Он отогнал дремоту, встал. Хозяйка по преж­нему сидела на своём посту у окна. Луна по­меркла, темнее стало на улице. Наступало утро, пора было уходить...

* * *

Сегодня подполковник Ярунин сам пришёл де­журить у аппаратов. Ночь с четверга на пят­ницу — это время для связи с «Братом». Всю ночь подполковник просидел в наушниках, глаза его были прикрыты веками, может быть, дремал или просто сосредоточенно прислушивался.
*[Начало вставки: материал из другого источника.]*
/-! ### Loss of owner (R39, R40, R41) -/

/-- A record without its owner: staged entry discarded, countdown stopped (R39). -/
def Record.unowned (r : Record) : Record :=
  { r with owner := none, precedence := 0, staged := none, countdown := .stopped }

/-- What a loss of owner does to a hold with cause EXPIRY: LIVE while SAFE is released, cause SAFE while it is active;
its hold timer stops and its refreshed flag is removed (R40). -/
def Record.endExpiryHold (r : Record) (safeActive : Bool) : Record :=
  if r.state = .held ∧ r.holdCause = some .expiry then
    if safeActive then { r with holdCause := some .safe, refreshed := none, holdTimer := .stopped }
    else { r with state := .live, holdCause := none, refreshed := none, holdTimer := .stopped }
  else r

/-- Orphan policy FALLBACK: a record LIVE after the loss of owner takes its fallback value (R41). -/
def Record.toFallback (r : Record) : Record :=
  if r.orphan = .fallback ∧ r.state = .live then { r with live := some r.fallback } else r

/-- The record after a loss of owner under orphan policy KEEP or FALLBACK. -/
def Record.afterLoss (r : Record) (safeActive : Bool) : Record :=
  (r.unowned.endExpiryHold safeActive).toFallback

/-- The loss-of-owner path for the record in a slot (R39). -/
def State.loseOwner (s : State) (i : SlotNo) (r : Record) : State :=
  if r.orphan = .retire then s.retireRecord i r
  else (s.lowerOwner r.owner).changeRecord i r (r.afterLoss s.safeActive)

/-- The loss-of-owner path for the record in a slot, if it holds one. -/
def State.loseOwnerAt (s : State) (i : SlotNo) : State :=
  match s.slot i with
  | .holding r => s.loseOwner i r
  | _ => s

/-! ### Refresh (R67) -/

/-- The refresh effect of a STAGE or TOUCH on a record. -/
def Record.refresh (r : Record) : Record :=
  if r.state = .live ∧ r.freshnessCode ≠ 0 then { r with countdown := countdownFor r.freshnessCode }
  else if r.state = .held ∧ r.holdCause = some .expiry then { r with refreshed := some true }
  else r

/-! ### Scan cursors (R167) -/

/-- A port's cursor closes. -/
def State.closeCursor (s : State) (p : PortId) : State :=
  s.setPort p { s.port p with cursor := none }

/-- The cursor of a port closes if the named writer opened it (R38). -/
def State.closeCursorOf (s : State) (p : PortId) (w : WriterNo) : State :=
  match (s.port p).cursor with
  | some c => if c.writer = w then s.closeCursor p else s
  | none => s

/-! ### Dismissal (R38) -/

/-- The slots whose record a writer owns, ascending. -/
def State.ownedSlots (s : State) (w : WriterNo) : List SlotNo :=
  allSlots.filter (fun i => (s.slot i).record?.any (fun r => r.owner == some w))

/-- The dismissal path: every owned record loses its owner in ascending slot order, the writer's cursor closes, and the
writer becomes VACANT. -/
def State.dismissWriter (s : State) (w : WriterNo) : State :=
  let lost := (s.ownedSlots w).foldl State.loseOwnerAt s
  let closed :=
    match (s.writer w).binding with
    | some p => lost.closeCursorOf p w
    | none => lost
  closed.setWriter w { closed.writer w with binding := none }

/-- The lowest-numbered writer bound to a port (R48). -/
def State.lowestBound (s : State) (p : PortId) : Option WriterNo :=
  allWriters.find? (fun w => (s.writer w).binding = some p)

/-! ### Operations and the order of their checks (R153, R154) -/

/-- What applying one operation gives: its result and the part after it. -/
abbrev Applied := OpResult × State

/-- An operation refused: it carries a status and no data (10.3). -/
def refuse (status : Status) (s : State) : Applied :=
  ({ status := status, data := .empty }, s)

/-- An operation accepted: OK and its data. -/
def accept (data : Data) (s : State) : Applied :=
  ({ status := .ok, data := data }, s)

/-- One step of a check order: go on where the condition holds, otherwise refuse with the status. -/
def require (c : Prop) [Decidable c] (status : Status) (s : State) (next : Applied) : Applied :=
  if c then next else refuse status s

/-- The admission and port-binding steps (R32). -/
def admitted (p : PortId) (w : WriterNo) (s : State) (next : Applied) : Applied :=
  require ((s.writer w).binding ≠ none) .notAdmitted s <|
  require ((s.writer w).binding = some p) .wrongPort s next

/-- The tag lookup step (R9). -/
def onRecord (tag : Word16) (s : State) (next : SlotNo → Record → Applied) : Applied :=
  match s.find tag with
  | none => refuse .unknownTag s
  | some (i, r) => next i r

/-- The part after an operation command: its result stands in `result` (notes/assumptions/5.md). -/
def answered (a : Applied) : State :=
  { a.2 with result := some a.1 }

end Sys2Proof.Machine
end

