-- ==== Sys2Proof/Machine/Operands.lean ====
section
/-! DEFINITION. Operand bytes: the coded values of 10.1 and 10.3 and the ranges that an operation's BAD_OPERAND step
checks (R174). Each reading answers none for a byte outside its table. -/

namespace Sys2Proof.Machine

/-- A tag operand is in range: neither 0x0000 nor 0xFFFF (R9). -/
abbrev tagInRange (tag : Word16) : Prop :=
  tag ≠ 0x0000 ∧ tag ≠ 0xFFFF

/-- Yes or no: 1 yes, 0 no. -/
def yesNo? (b : Byte) : Option Bool :=
  if b = 0 then some false else if b = 1 then some true else none

/-- Hold policy: 0 RESUME, 1 LATCH. -/
def holdPolicy? (b : Byte) : Option HoldPolicy :=
  if b = 0 then some .resume else if b = 1 then some .latch else none

/-- Orphan policy: 0 KEEP, 1 FALLBACK, 2 RETIRE. -/
def orphanPolicy? (b : Byte) : Option OrphanPolicy :=
  if b = 0 then some .keep else if b = 1 then some .fallback else if b = 2 then some .retire else none

/-- Hold period code: 0 to 3. -/
def holdPeriod? (b : Byte) : Option (Fin 4) :=
  if h : b.toNat < 4 then some ⟨b.toNat, h⟩ else none

/-- Freshness code: 0 to 4095. -/
def freshness? (c : Word16) : Option Nat :=
  if c.toNat ≤ 4095 then some c.toNat else none

/-- A writer number: 0 to 7. -/
def writerNo? (b : Byte) : Option WriterNo :=
  if h : b.toNat < 8 then some ⟨b.toNat, h⟩ else none

/-- A group number: 1 to 15. -/
def groupNo? (b : Byte) : Option GroupNo :=
  if h : 1 ≤ b.toNat ∧ b.toNat ≤ 15 then some ⟨b.toNat - 1, by omega⟩ else none

/-- A group number or 0 for all groups: 0 to 15. -/
def commitTarget? (b : Byte) : Option CommitTarget :=
  if h : b.toNat < 16 then some ⟨b.toNat, h⟩ else none

/-- A trigger line: 0 or 1. -/
def triggerLine? (b : Byte) : Option TriggerLine :=
  if b = 0 then some .trg0 else if b = 1 then some .trg1 else none

/-- A rights byte: bits 6 and 7 name no right. -/
def rights? (b : Byte) : Option Rights :=
  if b.toNat < 64 then some (b.setWidth 6) else none

/-- A bit rate: 1, 2 or 4. -/
def bitRate? (b : Byte) : Option BitRate :=
  if b = 1 then some .mbit1 else if b = 2 then some .mbit2 else if b = 4 then some .mbit4 else none

/-- The owner byte of a scan filter: a writer, 0xFE for UNOWNED, 0xFF for ANY. -/
def ownerFilter? (b : Byte) : Option OwnerFilter :=
  if b = 0xFF then some .any else if b = 0xFE then some .unowned else (writerNo? b).map .writer

/-- The group byte of a scan filter: 1 to 15, or 0xFF for ANY. -/
def groupFilter? (b : Byte) : Option (Option GroupNo) :=
  if b = 0xFF then some none else (groupNo? b).map some

/-- The three filter bytes of a SCAN (R168). -/
def filter? (stateSet owner group : Byte) : Option Filter :=
  match ownerFilter? owner, groupFilter? group with
  | some o, some g =>
    if stateSet.toNat < 16 then some { states := stateSet.setWidth 4, owner := o, group := g } else none
  | _, _ => none

/-- A profile's operands (R45, step 2). -/
def profile? (rights ceiling : Byte) (quota : Word16) : Option Profile :=
  match rights? rights with
  | some r =>
    if ceiling.toNat ≤ 15 ∧ quota.toNat ≤ 256 then
      some { rights := r, ceiling := ceiling.toNat, quota := quota.toNat }
    else none
  | none => none

/-- The supervision settings of a CREATE or SET_SUPERVISION. -/
structure Supervision where
  freshnessCode : Nat
  holdPolicy : HoldPolicy
  holdPeriod : Fin 4
  orphan : OrphanPolicy
deriving DecidableEq, Repr

/-- The supervision operands (R84, R17). -/
def supervision? (freshness : Word16) (holdPolicy holdPeriod orphan : Byte) : Option Supervision :=
  match freshness? freshness, holdPolicy? holdPolicy, holdPeriod? holdPeriod, orphanPolicy? orphan with
  | some f, some p, some h, some o => some { freshnessCode := f, holdPolicy := p, holdPeriod := h, orphan := o }
  | _, _, _, _ => none

/-- The link settings of a SET_LINK (R142, step 2). -/
def linkSettings? (enable bitRate timeout retry : Byte) : Option LinkSettings :=
  match yesNo? enable, bitRate? bitRate with
  | some e, some r =>
    if 1 ≤ timeout.toNat ∧ timeout.toNat ≤ 15 ∧ retry.toNat ≤ 7 then
      some { enable := e, bitRate := r, timeoutCode := timeout.toNat, retryLimit := retry.toNat }
    else none
  | _, _ => none

/-- A value lies within limits, both included (R2). -/
abbrev within (lower upper v : Value) : Prop :=
  lower.toInt ≤ v.toInt ∧ v.toInt ≤ upper.toInt

/-- The operand checks of a CREATE (R17, step 2) and, where they pass, the record it writes: DORMANT, unowned, sequence
0, nothing present that is optional (R18). -/
def createRecord? (tag : Word16) (group : Byte) (lower upper fallback : Value) (clamp publish : Byte)
    (freshness : Word16) (holdPolicy holdPeriod orphan : Byte) : Option Record :=
  match groupNo? group, yesNo? clamp, yesNo? publish, supervision? freshness holdPolicy holdPeriod orphan with
  | some g, some c, some p, some v =>
    if tagInRange tag ∧ lower.toInt ≤ upper.toInt then
      some
        { tag := tag, state := .dormant, owner := none, precedence := 0, live := none, staged := none,
          fallback := fallback, lower := lower, upper := upper, clamp := c, publish := p, group := g,
          freshnessCode := v.freshnessCode, holdPolicy := v.holdPolicy, holdPeriod := v.holdPeriod,
          orphan := v.orphan, holdCause := none, refreshed := none, sequence := 0,
          countdown := .stopped, holdTimer := .stopped }
    else none
  | _, _, _, _ => none

end Sys2Proof.Machine
end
Белоухову ни разу не приходилось так долго нахо­диться наедине с подполковником. «Товарищ, подполковник, можете доверить приём мне», — хотел сказать ему Белоухов, но так и не решился. Он подбрасывал поленья в железную печку, смотрел на огонь.

Фашисты судорожно вылавливают всех, кто сколько-нибудь подозрителен им, каждый день приносит новые тяжёлые известия: погиб раз­ведчик, оборвалась связь... В этих условиях не­обходимо было сохранить людей, менять харак­тер связи, не погубить созданную мудрым опы­том, изобретательностью и презрением к смерти кропотливую, выверенную, как механизм, раз­ведку в тылу врага и в то же время нельзя было ни на один день отказаться от своевремен­ного получения донесений. Поэтому так напря­жённо ждут здесь, по эту линию фронта, связи.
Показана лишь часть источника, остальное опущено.